What do a flock of birds, global financial markets and your immune system have in common? Each one is an example of a complex system, where the interaction of multiple components gives rise to interesting behaviour that is greater than the sum of its parts.
Take for example the immune system, which is made up of networks of molecules and cells that interact among themselves and with their environment in unpredictable ways. The difficulty of understanding such a system lies in the fact that its collective behaviour is often impossible to predict, since the interactions and relationships between its elements behave differently than each element would individually.
The late Stephen Hawking once predicted that this century would be one of complexity, which is precisely the challenge that researchers at NTU’s Complexity Institute relish. Recognising that understanding complexity is key to societal progress, the Institute’s goal since its founding in 2014 has been to promote collaborative research that uses complexity science as a common language across disciplines to understand a myriad of complex systems.
The century of complexity
“We live in a highly connected world, surrounded by a large diversity of complex systems from the molecules in our body to the people that build up our society,” says Prof Peter Sloot, Director of the Complexity Institute. “So if we want to understand the world around us and design policies to make things better on all fronts, we need to understand the underlying complexity so that we can nudge the system to the outcomes we want.”
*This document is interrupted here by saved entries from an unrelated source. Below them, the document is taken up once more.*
/-- 42_alu8.md R94, R95: `INC` and `DEC` of a slot of `reg8`, C unchanged; `(HL)` is read and then written. -/
def Obligations.IncrementDecrementResult : Prop :=
  ∀ (s t : State) (i : Instr) (r : R8) (v : Byte),
    Holds8 s r v →
    (i.form = .inc8 r →
      Written8 { s with cpu := { s.cpu with
        f := packFlags (decide ((v.toNat + 1) % 256 = 0)) false (decide ((v &&& 0x0F).toNat = 0x0F)) (s.cpu.f.getLsbD 4) } }
        r (BitVec.ofNat 8 (v.toNat + 1)) t →
      exec i s = .next t ∧ encode i = [BitVec.ofNat 8 (0x04 + 8 * r.index)] ∧ cycles i s = (if r = .atHL then 12 else 4)) ∧
    (i.form = .dec8 r →
      Written8 { s with cpu := { s.cpu with
        f := packFlags (decide (v.toNat = 1)) true (decide ((v &&& 0x0F).toNat = 0x00)) (s.cpu.f.getLsbD 4) } }
        r (BitVec.ofNat 8 (v.toNat + 255)) t →
      exec i s = .next t ∧ encode i = [BitVec.ofNat 8 (0x05 + 8 * r.index)] ∧ cycles i s = (if r = .atHL then 12 else 4))

/-- 42_alu8.md R96: `DAA`, the adjustment and the flags; both tests of the add direction look at `A` before any adjustment. -/
def Obligations.DecimalAdjustResult : Prop :=
  ∀ (s : State),
    let a := s.cpu.a.toNat
    let z := fun (r : Nat) => decide (r % 256 = 0)
    let n := s.cpu.f.getLsbD 6
    let low := if s.cpu.f.getLsbD 5 = true ∨ (n = false ∧ a % 16 > 0x09) then 0x06 else 0
    let high := if s.cpu.f.getLsbD 4 = true ∨ (n = false ∧ a > 0x99) then 0x60 else 0
    let r := if n then a + 256 - (low + high) else a + (low + high)
    exec .daa s = .next { s with cpu := { s.cpu with a := BitVec.ofNat 8 r, f := packFlags (z r) n false (decide (high = 0x60)) } } ∧
    encode .daa = [0x27] ∧ cycles .daa s = 4

/-- 42_alu8.md R96, the source's DAA property: for two BCD bytes, `ADD A,B` and then `DAA` give the BCD sum mod 100, with C set iff the sum
is 100 or more. -/
def Obligations.AddThenDecimalAdjustIsBcdAddition : Prop :=
  ∀ (s : State) (x y : Nat), x < 100 → y < 100 →
    s.cpu.a = BitVec.ofNat 8 (16 * (x / 10) + x % 10) → s.cpu.b = BitVec.ofNat 8 (16 * (y / 10) + y % 10) →
    ∃ t u, exec .add_A_B s = .next t ∧ exec .daa t = .next u ∧
      u.cpu.a = BitVec.ofNat 8 (16 * ((x + y) % 100 / 10) + (x + y) % 10) ∧
      (u.cpu.f.getLsbD 4 = true ↔ 100 ≤ x + y)

/-- 42_alu8.md R97-R99: `CPL`, `SCF`, `CCF`. -/
def Obligations.ComplementAndCarryResult : Prop :=
  ∀ (s : State),
    let f := s.cpu.f
    (exec .cpl s = .next { s with cpu := { s.cpu with a := ~~~s.cpu.a, f := packFlags (f.getLsbD 7) true true (f.getLsbD 4) } } ∧
      encode .cpl = [0x2F] ∧ cycles .cpl s = 4) ∧
    (exec .scf s = .next { s with cpu := { s.cpu with f := packFlags (f.getLsbD 7) false false true } } ∧
      encode .scf = [0x37] ∧ cycles .scf s = 4) ∧
    (exec .ccf s = .next { s with cpu := { s.cpu with f := packFlags (f.getLsbD 7) false false (!f.getLsbD 4) } } ∧
      encode .ccf = [0x3F] ∧ cycles .ccf s = 4)

/-! ### 16-bit arithmetic -/

/-- 43_alu16.md R100-R102: `ADD HL,rr` (Z unchanged), `INC rr` and `DEC rr` (no flag). -/
def Obligations.SixteenBitArithmeticResult : Prop :=
  ∀ (s : State) (i : Instr) (rr : R16),
    let v := (pairValue s rr).toNat
    let hl := (pairValue s .HL).toNat
    (i.form = .addHL rr →
      exec i s = .next { s with cpu := { s.cpu with
        h := BitVec.ofNat 8 ((hl + v) / 256)
        l := BitVec.ofNat 8 (hl + v)
        f := packFlags (s.cpu.f.getLsbD 7) false (decide (hl % 0x1000 + v % 0x1000 > 0x0FFF)) (decide (hl + v > 0xFFFF)) } } ∧
      encode i = [BitVec.ofNat 8 (0x09 + 16 * pairIndex rr)] ∧ cycles i s = 8) ∧
    (i.form = .inc16 rr →
      exec i s = .next (withPair s (BitVec.ofNat 8 ((v + 1) / 256)) (BitVec.ofNat 8 (v + 1)) rr) ∧
      encode i = [BitVec.ofNat 8 (0x03 + 16 * pairIndex rr)] ∧ cycles i s = 8) ∧
    (i.form = .dec16 rr →
      exec i s = .next (withPair s (BitVec.ofNat 8 ((v + 0xFFFF) / 256)) (BitVec.ofNat 8 (v + 0xFFFF)) rr) ∧
      encode i = [BitVec.ofNat 8 (0x0B + 16 * pairIndex rr)] ∧ cycles i s = 8)
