-- ==== Sys2Proof/Laws/Flags.lean ====
section
/-! SUPPORT. The flag byte's bits, its mask, and the byte order of words. -/

namespace Sys2Proof.Machine

theorem packFlags_low : ∀ z n h c : Bool, packFlags z n h c &&& 0x0F = 0 := by decide

@[simp] theorem maskF_packFlags : ∀ z n h c : Bool, maskF (packFlags z n h c) = packFlags z n h c := by decide

@[simp] theorem flagZ_packFlags : ∀ z n h c : Bool, flagZ (packFlags z n h c) = z := by decide

@[simp] theorem flagN_packFlags : ∀ z n h c : Bool, flagN (packFlags z n h c) = n := by decide

@[simp] theorem flagH_packFlags : ∀ z n h c : Bool, flagH (packFlags z n h c) = h := by decide

@[simp] theorem flagC_packFlags : ∀ z n h c : Bool, flagC (packFlags z n h c) = c := by decide

@[simp] theorem maskF_low (v : Byte) : maskF v &&& 0x0F = 0 := by
  unfold maskF; rw [BitVec.and_assoc]; simp

/-- A flag byte with a zero lower nibble is not changed by the mask. -/
theorem maskF_eq_self {v : Byte} (h : v &&& 0x0F = 0) : maskF v = v := by
  revert v; decide

@[simp] theorem hiByte_wordOf (x y : Byte) : hiByte (wordOf x y) = x := by
  apply BitVec.eq_of_getLsbD_eq; intro i hi; simp only [hiByte, wordOf, BitVec.getLsbD_extractLsb', BitVec.getLsbD_append]; simp [hi]

@[simp] theorem loByte_wordOf (x y : Byte) : loByte (wordOf x y) = y := by
  apply BitVec.eq_of_getLsbD_eq; intro i hi; simp only [loByte, wordOf, BitVec.getLsbD_extractLsb', BitVec.getLsbD_append]; simp [hi]

@[simp] theorem wordOf_hi_lo (w : Word) : wordOf (hiByte w) (loByte w) = w := by
  apply BitVec.eq_of_getLsbD_eq
  intro i hi
  simp only [hiByte, loByte, wordOf, BitVec.getLsbD_append, BitVec.getLsbD_extractLsb']
  split
  · simp [*]
  · rename_i h; simp [show i - 8 < 8 by omega, show 8 + (i - 8) = i by omega]

theorem loByte_eq_setWidth (w : Word) : loByte w = w.setWidth 8 := by
  apply BitVec.eq_of_getLsbD_eq; intro i hi; simp [loByte, hi]

theorem hiByte_eq_shift (w : Word) : hiByte w = (w >>> 8).setWidth 8 := by
  apply BitVec.eq_of_getLsbD_eq; intro i hi; simp [hiByte, hi]

theorem wordOf_toNat (x y : Byte) : (wordOf x y).toNat = 256 * x.toNat + y.toNat := by
  have := y.isLt
  simp only [wordOf, BitVec.toNat_append]
  rw [Nat.shiftLeft_eq, Nat.mul_comm, ← Nat.two_pow_add_eq_or_of_lt this]

end Sys2Proof.Machine
end

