-- ==== Sys2Proof/Tests/Slice0.lean ====
section
/-! SUPPORT. Tests: what `WellFormed` refuses, words written out from the encoding lines of the rules, single steps taken from
spec/95_test_vectors.md, and for each obligation with hypotheses a concrete case that meets them. -/

namespace Sys2Proof.Tests

open Sys2Proof Sys2Proof.Machine

/-! ### WellFormed -/

/-- 30_encoding.md R54: 0x00 and 0xDC are no undefined opcode values, so no `ILLEGAL` holds them. -/
theorem test_wellFormed_refuses_illegal_of_a_defined_opcode :
    (Instr.illegal 0x00).wf = false ∧ (Instr.illegal 0xDC).wf = false ∧ (Instr.illegal 0xFD).wf = true := by decide

/-- 46_system.md R137: the prefix byte is not an instruction. -/
theorem test_wellFormed_refuses_the_prefix_byte : (Instr.prefixCB 0x37).wf = false ∧ (Instr.swap .A).wf = true := by decide

/-! ### Decoding: every row of spec/opcode_table.json, words written out from its encoding -/

/-- The instructions of consecutive first bytes, with the bytes 0xCD and 0xAB after each. -/
def decodeBlock (firsts : List Byte) : List (Option Instr) :=
  firsts.map fun op => decodeTableWord 24 (op.toNat + 0xCD * 0x100 + 0xAB * 0x10000)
But one can hardly predict what a system will do after such a nudge, as the intervention itself would have turned it into a completely different system, Prof Sloot points out. A good illustration of this idea is the human brain, where neurons interact in a slew of dynamically changing networks.
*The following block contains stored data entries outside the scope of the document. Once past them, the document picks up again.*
-- ==== Sys2Proof/Machine/Ops.lean ====
section
/-! DEFINITION. The named updates of the state: recording an Error, the effects of the commands on the instance and
the flags, the register-file writes, the draw, and reset. -/

namespace Sys2Proof.Machine

/-- The outcome type of every meaning. -/
abbrev Result := Host.Outcome State Fault Refusal

/-- The sequencer position is Idle (R33). -/
def Seq.isIdle : Seq → Bool
  | .idle => true
  | .enc _ _ => false
  | .dec _ _ => false

/-- STATUS.BUSY (R29): 1 exactly when `seq` is not Idle. -/
def State.busy (s : State) : Bool := !s.seq.isIdle

/-- `raise Error(code)` (spec/60_exceptions.md R212, R217): the first code is kept, a later one sets ERROVF, and
nothing else changes. This is the block's only exception entry: there is no pc, status or mode to save (R210, R217).
The return from it is the STATUS write, `State.clearStatus` (R218). -/
def State.raise (s : State) (e : Error) : State :=
  match s.err with
  | none => { s with err := some e }
  | some _ => { s with errovf := true }

/-- The STATUS write of spec/40_commands.md R116: each of the four arguments clears one flag, and nothing else
changes. Clearing ERR is how the host acknowledges an Error (R218). -/
def State.clearStatus (s : State) (done warn errovf err : Bool) : State :=
  { s with
    done := s.done && !done
    warn := s.warn && !warn
    errovf := s.errovf && !errovf
    err := if err then none else s.err }

/-- A command that completes in its access sets STATUS.DONE (R31). -/
def State.complete (s : State) : State := { s with done := true }

/-- Record a fault in the fault field; one recorded before is kept (R37(a), R221). -/
def State.markFault (s : State) (f : FaultMark) : State :=
  match s.fault with
  | none => { s with fault := some f }
  | some _ => s

/-- `n` free values have been taken (R67(b), R220). -/
def State.drawn (s : State) (n : Nat) : State := { s with draws := s.draws + n }

/-- Every word of a register file has been written. -/
def allWritten (m : Marks) : Bool := decide (∀ w : Fin N, m[w] = true)

/-- What a register file holds for one who reads it: the written words, and a free value, numbered from `n`, for each
word that nothing has written since reset (R21, R22, R220). DESIGN CHOICE, safe: log entry 1. -/
def contents (file : Block) (marks : Marks) (n : Nat) : Block :=
  Vector.ofFn fun w : Fin N => if marks[w] then file[w] else Config.draw (n + w.val)

/-- A register file with these marks is consumed: where a word was never written, UnwrittenRead is recorded and the free
values of `contents` are taken (R112 to R114, R220). -/
def State.consume (s : State) (marks : Marks) : State :=
  if allWritten marks then s else (s.drawn N).markFault .unwrittenRead

/-- DATA as an accepted operation finds it (R113, R114). The marks are the engine's to set, with its first write
(R21). -/
def State.takeData (s : State) : State :=
  { s.consume s.dataWritten with data := contents s.data s.dataWritten s.draws }

/-- SETUP's effect (R112): KEY is a copy of the contents `key` of KEYIN (R141), the round count is new, the instance
exists, WARN is set where the count warns and is never cleared (R32), and the command completes. -/
def State.install (s : State) (key : Block) (rounds : Byte) (warns : Bool) : State :=
  { s with
    key := key
    rounds := rounds
    keyValid := true
    warn := s.warn || warns
    done := true }

/-- RELEASE's effect (R115). -/
def State.uninstall (s : State) : State :=
  { s with
    key := .replicate N 0
    rounds := 0
    keyValid := false
    done := true }

/-- Accepting ENCRYPT or DECRYPT (R113, R114): DONE is cleared and the sequencer starts at `q`. -/
def State.begin (s : State) (q : Seq) : State := { s with done := false, seq := q }

/-- `KEYIN[w] <- v`, and its mark (R65). -/
def State.writeKeyin (s : State) (w : Fin N) (v : Word) : State :=
  { s with keyin := s.keyin.set w v, keyinWritten := s.keyinWritten.set w true }

/-- `DATA[w] <- v`, and its mark (R65). -/
def State.writeData (s : State) (w : Fin N) (v : Word) : State :=
  { s with data := s.data.set w v, dataWritten := s.dataWritten.set w true }

/-- Set a host variable in a list of variables whose numbers rise, keeping them rising. -/
def assign (t : Nat) (v : BusWord) : List (Nat × BusWord) → List (Nat × BusWord)
  | [] => [(t, v)]
  | (u, x) :: rest =>
    if t < u then (t, v) :: (u, x) :: rest
    else if t = u then (t, v) :: rest
    else (u, x) :: assign t v rest

/-- `t<t> <- v` (R100). -/
def State.setVar (s : State) (t : Nat) (v : BusWord) : State := { s with vars := assign t v s.vars }

/-- `t<t> <- BusRead(off)` (R100): a read that was a bus error gives no value (R62), and the variable keeps its own.
DESIGN CHOICE: log entry 13. -/
def State.receive (s : State) (t : Nat) : Option BusWord → State
  | none => s
  | some v => s.setVar t v

/-- The value of a host variable, if it has one. -/
def State.var (s : State) (t : Nat) : Option BusWord := s.vars.lookup t

/-- The host has run its first statement. -/
def State.withProgram (s : State) (p : List Stmt) : State := { s with program := p }

/-- The first turn of the schedule has been used. -/
def State.turnUsed (s : State) : State := { s with schedule := s.schedule.tail }

/-- The reset event (R39, R240, R241): every piece of the block's state takes its reset value, also while an operation
runs. The fault field keeps its value (R221), and so do the host's program and variables, the schedule and the count of
draws, which are no state of the block. DEDUCED: log entry 10. -/
def State.resetBlock (s : State) : State :=
  { State.reset with
    fault := s.fault
    program := s.program
    vars := s.vars
    schedule := s.schedule
    draws := s.draws }

end Sys2Proof.Machine
end

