-- ==== Sys2Proof/Machine/Dispatch.lean ====
section
/-! DEFINITION. One arm per command: the meaning of a command issued to the block, its acceptance checks among it. -/

namespace Sys2Proof.Machine

def exec (i : Instr) (s : State) : Host.Outcome State Fault Refusal :=
  match i with
  | .nop => Sys2Proof.Machine.execNop s
  | .setup len rnd => Sys2Proof.Machine.execSetup len rnd s
  | .encrypt len => Sys2Proof.Machine.execEncrypt len s
  | .decrypt len => Sys2Proof.Machine.execDecrypt len s
  | .release => Sys2Proof.Machine.execRelease s

end Sys2Proof.Machine
end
“At what point in time does a thought emerge out of the interactions in a network of neurons? Which neurons would you trigger, and at what point in the system would you intervene to generate a particular thought? The short answer is, we don’t know. We have no clue how changes in the constituting elements of a complex system affect the system’s emerging properties.”
What complexity science needs to focus on, Prof Sloot says, is new ways to assess the possible outcomes of these interventions. Currently, the most promising approaches for that come from non-linear out-of-equilibrium dynamics and information theory, he explains, noting that this is something researchers at NTU’s Complexity Institute and the Institute for Advanced Study at the University of Amsterdam in the Netherlands have been working on.
Modelling a pandemic
Prof Sloot’s own work at the Complexity Institute has tried to make sense of virology and the epidemiology of infectious diseases. For example, he has developed a predictive outcome system for HIV infection.
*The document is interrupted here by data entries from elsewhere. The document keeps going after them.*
/-- Reading a register at its own offset is reading the register. -/
theorem busRead_keyin (c : Configuration) (w : Fin N) (s : State) :
    busRead c .w32 (keyinOffset w) s = (some (readReg c (.keyin w) s).1, (readReg c (.keyin w) s).2) :=
  busRead_offset c (.keyin w) s

theorem busRead_data (c : Configuration) (w : Fin N) (s : State) :
    busRead c .w32 (dataOffset w) s = (some (readReg c (.data w) s).1, (readReg c (.data w) s).2) :=
  busRead_offset c (.data w) s

/-- What a KEYIN read returns, by the mark of the word (R64). -/
theorem busRead_keyin_returns (c : Configuration) (w : Fin N) (s : State) :
    if s.keyinWritten[w] = true then busRead c .w32 (keyinOffset w) s = (some ((s.keyin[w]).setWidth 32), s)
    else ∃ d : Word, busRead c .w32 (keyinOffset w) s =
      (some (d.setWidth 32), { s with draws := s.draws + 1, fault := some (s.fault.getD .unwrittenRead) }) := by
  rw [busRead_keyin]
  split
  · next h => rw [readReg_keyin_written h]
  · next h => exact ⟨Config.draw s.draws, by rw [readReg_keyin_unwritten h, readFree_unwritten]⟩

/-- What a DATA read returns, by BUSY and the mark of the word (R64, R67 (b)). -/
theorem busRead_data_returns (c : Configuration) (w : Fin N) (s : State) :
    if s.busy = true then ∃ d : Word, busRead c .w32 (dataOffset w) s =
      (some (d.setWidth 32), { s with draws := s.draws + 1 })
    else if s.dataWritten[w] = true then busRead c .w32 (dataOffset w) s = (some ((s.data[w]).setWidth 32), s)
    else ∃ d : Word, busRead c .w32 (dataOffset w) s =
      (some (d.setWidth 32), { s with draws := s.draws + 1, fault := some (s.fault.getD .unwrittenRead) }) := by
  rw [busRead_data]
  split
  · next hb => exact ⟨Config.draw s.draws, by rw [readReg_data_busy hb, readFree_busy]⟩
  · next hb =>
    split
    · next h => rw [readReg_data_written hb h]
    · next h => exact ⟨Config.draw s.draws, by rw [readReg_data_unwritten hb h, readFree_unwritten]⟩

/-- Settles O17, register by register. -/
theorem busReadReturns : Obligations.BusReadReturns := fun c s =>
  ⟨busRead_offset c .cfg s, busRead_offset c .status s, busRead_offset c .cmd s, busRead_offset c .rounds s,
    fun w => ⟨busRead_keyin_returns c w s, busRead_data_returns c w s⟩⟩

/-! ### Writes -/

theorem busWrite_keyin (run : Instr → State → Result) (w : Fin N) (v : BusWord) (s : State) :
    busWrite run .w32 (keyinOffset w) v s = .next (s.writeKeyin w (v.setWidth 16)) :=
  busWrite_offset run (.keyin w) v s

theorem busWrite_data (run : Instr → State → Result) (w : Fin N) (v : BusWord) (s : State) :
    busWrite run .w32 (dataOffset w) v s =
      if s.busy then .next (s.raise .busy) else .next (s.writeData w (v.setWidth 16)) :=
  busWrite_offset run (.data w) v s

theorem busWrite_data_idle (run : Instr → State → Result) (w : Fin N) (v : BusWord) (hb : s.busy = false) :
    busWrite run .w32 (dataOffset w) v s = .next (s.writeData w (v.setWidth 16)) := by
  rw [busWrite_data, hb]
  rfl

/-- Bits 15:0 of a bus value as a number. -/
theorem ofNat_mod_eq_setWidth (v : BusWord) : BitVec.ofNat 16 (v.toNat % 65536) = v.setWidth 16 := by
  apply BitVec.eq_of_toNat_eq
  simp

/-- Settles O18, register by register. -/
theorem busWriteSetsOneWord : Obligations.BusWriteSetsOneWord := by
  intro v s w
  rw [ofNat_mod_eq_setWidth]
  exact ⟨busWrite_keyin exec w v s, busWrite_data exec w v s, busWrite_offset exec .cfg v s,
    busWrite_offset exec .rounds v s⟩

/-! ### Bits 31:16, and reading back -/

/-- Masking a bus value to bits 15:0 is taking them and extending them with zeros. -/
theorem and_low_half (v : BusWord) : v &&& 0x0000FFFF#32 = (v.setWidth 16).setWidth 32 := by
  apply BitVec.eq_of_toNat_eq
  rw [BitVec.toNat_and, BitVec.toNat_setWidth, BitVec.toNat_setWidth]
  exact (Nat.and_two_pow_sub_one_eq_mod v.toNat 16).trans (by omega)

theorem setWidth_and_low_half (v : BusWord) : (v &&& 0x0000FFFF#32).setWidth 16 = v.setWidth 16 := by
  rw [and_low_half, BitVec.setWidth_setWidth_of_le _ (by decide), BitVec.setWidth_eq]

theorem high_half_of_word (d : Word) : (d.setWidth 32).extractLsb' 16 16 = 0#16 := by
  apply BitVec.eq_of_getLsbD_eq
  intro i hi
  simp

/-- A KEYIN or DATA write looks at bits 15:0 of its value only (R66). -/
theorem busWrite_low_half {off : Byte} (ho : off = keyinOffset w ∨ off = dataOffset w) (run : Instr → State → Result)
    (v : BusWord) (s : State) : busWrite run .w32 off v s = busWrite run .w32 off (v &&& 0x0000FFFF#32) s := by
  rcases ho with rfl | rfl
  · rw [busWrite_keyin, busWrite_keyin, setWidth_and_low_half]
  · rw [busWrite_data, busWrite_data, setWidth_and_low_half]

/-- The value of a KEYIN or DATA read is a 16-bit word, zero-extended (R66, R67 (b)). -/
theorem busRead_is_word {off : Byte} (ho : off = keyinOffset w ∨ off = dataOffset w) (c : Configuration) (s : State) :
    ∃ d : Word, (busRead c .w32 off s).1 = some (d.setWidth 32) := by
  rcases ho with rfl | rfl
  · have h := busRead_keyin_returns c w s
    split at h
    · exact ⟨_, by rw [h]⟩
    · obtain ⟨d, h⟩ := h
      exact ⟨d, by rw [h]⟩
  · have h := busRead_data_returns c w s
    split at h
    · obtain ⟨d, h⟩ := h
      exact ⟨d, by rw [h]⟩
    · split at h
      · exact ⟨_, by rw [h]⟩
      · obtain ⟨d, h⟩ := h
        exact ⟨d, by rw [h]⟩

/-- Writing one word of a file keeps the others. -/
theorem set_getElem_of_ne {α : Type} (f : Vector α N) (x : α) {u : Fin N} (h : u ≠ w) : (f.set w x)[u] = f[u] :=
  Vector.getElem_set_ne w.isLt u.isLt fun hw => h (Fin.ext hw.symm)

/-- Settles O19: by what a write sets and what a read of a written word returns. -/
theorem writtenWordReadsBack : Obligations.WrittenWordReadsBack := by
  intro c v s w u
  refine ⟨fun off ho => ⟨busWrite_low_half ho exec v s, fun x t hx => ?_⟩, fun t ht => ?_, fun hb t ht => ?_⟩
  · obtain ⟨d, hd⟩ := busRead_is_word ho c s
    rw [hx] at hd
    cases hd
    exact high_half_of_word d
  · rw [busWrite_keyin] at ht
    cases ht
    refine ⟨?_, fun h => ⟨set_getElem_of_ne s.keyin _ h, set_getElem_of_ne s.keyinWritten _ h⟩, rfl, rfl⟩
    rw [busRead_keyin, readReg_keyin_written (by simp), and_low_half]
    simp
  · rw [busWrite_data_idle exec w v hb] at ht
    cases ht
    refine ⟨?_, fun h => ⟨set_getElem_of_ne s.data _ h, set_getElem_of_ne s.dataWritten _ h⟩, rfl, rfl⟩
    rw [busRead_data, readReg_data_written (by simp [hb]) (by simp), and_low_half]
    simp

end Sys2Proof.Machine
end

section
/-! The map of the window: its registers, its holes and its faults (spec/20_memory.md R60 to R63). -/

namespace Sys2Proof.Machine

/-- Settles O21, by the map and its inverse. -/
theorem registerMapExact : Obligations.RegisterMapExact := fun _ r ha =>
  ⟨offset_of_regAt ha, fun h => h ▸ regAt_offset r⟩

/-- Settles O22: the offset of an address in the window is its distance from BASE. -/
theorem windowIsBasePlusOffset : Obligations.WindowIsBasePlusOffset := by
  intro c addr off
  have hoff := off.isLt
  unfold windowOffset
  split
  · next h =>
    rw [Option.some.injEq, ← BitVec.toNat_inj, BitVec.toNat_ofNat]
    omega
  · next h =>
    simp only [reduceCtorEq, false_iff]
    omega

/-- The holes of the map: the aligned offsets that R61 marks unmapped. -/
theorem regAt_eq_none_iff {off : Byte} (ha : off.toNat % 4 = 0) :
    regAt off = none ↔ (0x10 ≤ off.toNat ∧ off.toNat < 0x40) ∨ (0x40 + 4 * N ≤ off.toNat ∧ off.toNat < 0x80) ∨
      0x80 + 4 * N ≤ off.toNat := by
  unfold regAt
  split_ifs <;> simp <;> omega

variable {c : Configuration} {s t : State} {width : Width} {off : Byte} {v : BusWord} {k : BusFaultKind}

/-- An access that fails a bus check records its BusFault, has no value and no other effect (R62, R63). -/
theorem access_of_busCheck_error (h : busCheck width off = .error k) (c : Configuration) (run : Instr → State → Result)
    (v : BusWord) (s : State) :
    busRead c width off s = (none, { s with fault := some (s.fault.getD (.busFault k)) }) ∧
      busWrite run width off v s = .next { s with fault := some (s.fault.getD (.busFault k)) } := by
  simp [busRead, busWrite, h, markFault_eq]

theorem getD_unwrittenRead_ne_busFault (f : Option FaultMark) (h : f ≠ some (.busFault k)) :
    some (f.getD .unwrittenRead) ≠ some (FaultMark.busFault k) := by
  cases f with
  | none => simp
  | some g => exact h

/-- A read of a mapped register records no BusFault. -/
theorem readReg_fault_ne_busFault (c : Configuration) (r : Reg) (h : s.fault ≠ some (.busFault k)) :
    (readReg c r s).2.fault ≠ some (.busFault k) := by
  rcases readReg_cases c r s with hs | ⟨_, hs⟩ | ⟨hs, _⟩ <;> rw [hs]
  · exact h
  · exact h
  · rw [State.markFault_fault]
    exact getD_unwrittenRead_ne_busFault s.fault h

/-- A write to a mapped register records no BusFault. -/
theorem writeEffect_fault_ne_busFault {r : Reg} (hr : busCheck width off = .ok r) (h : WriteEffect c width off v s t)
    (hs : s.fault ≠ some (.busFault k)) : t.fault ≠ some (.busFault k) := by
  rcases writeEffect_fault h with ht | ⟨_, hk, _⟩ | ⟨ht, _⟩
  · exact ht ▸ hs
  · cases hr.symm.trans hk
  · exact ht ▸ getD_unwrittenRead_ne_busFault s.fault hs

theorem busCheck_unmapped (ha : off.toNat % 4 = 0) (h : regAt off = none) : busCheck .w32 off = .error .unmapped := by
  simp [busCheck, ha, h]

theorem busCheck_mapped {r : Reg} (ha : off.toNat % 4 = 0) (h : regAt off = some r) : busCheck .w32 off = .ok r := by
  simp [busCheck, ha, h]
After receiving financial support from NTU and the European Union to study the pathways of HIV transmission, Prof Sloot was faced with a question: To stop a pandemic, would the money be better spent on better medical treatments or on changing behaviour?
For Prof Sloot, it all went back to the search for ways to capture the fundamental rules and processes that drive a pandemic. “It is clear that any answer to such a question requires an in-depth study of all the connectivity and feedback loops from molecule to mankind,” he says.
To gauge the effects of medical and social interventions, Prof Sloot used an approach that took novel insights from complexity science. Together with his colleagues, he developed computational models that captured the infection and transmission processes across time and space before checking that model against historical data to generate a suite of hypothetical scenarios.
“Like a telescope that opens up a vista to the stars, computers have opened up amazing new ways to analyse different levels of complexity and unravel connections between them,” he says. “Whatever idea I wanted to explore about these connections, there was always an algorithm I could design to improve my understanding of it.”
Looking into the future
The models designed by Prof Sloot to study HIV infection and transmission show promise of being used for other virus outbreaks. The SARS-CoV-2 novel coronavirus, for example, is an RNA virus like HIV. Although the subsequent infection, transmission and disease progression patterns are completely different from those of HIV, Prof Sloot believes both complexity science and the Complexity Institute’s cross-disciplinary approach can help.
“One of the hardest things to capture in models are the behavioural aspects related to hygiene, distancing and quarantine because of cultural and religious aspects that we hardly understand,” Prof Sloot says. “So we need social and behavioural scientists next to immunologists and epidemiologists. I am convinced that the only science that can connect the dots of this horrible pandemic is complexity science.”
In collaboration with the Centre for Urban Mental Health at the University of Amsterdam, Prof Sloot is using a complexity approach to understand the impact of the COVID-19 pandemic on people living in dense urban areas. By integrating previously unconnected theories about urbanisation and mental health, Prof Sloot and his team hope to understand why some individuals thrive in urban settings whereas others end up developing mental problems.
With everything complexity encompasses, could a better understanding of it predict future pandemics?
“As we speak, in many places in the world, complexity scientists are building predictive computational models that help governments assess possible intervention strategies,” Prof Sloot says. “Prediction is difficult, especially when it is about the future, but we need to give it a shot. I don’t think there are other theories and methods that can do the job.”
And even if it is difficult to predict the future, Prof Sloot is sure of one thing: We have an exciting journey ahead. And that journey, if Stephen Hawking is right, will be full of complexity.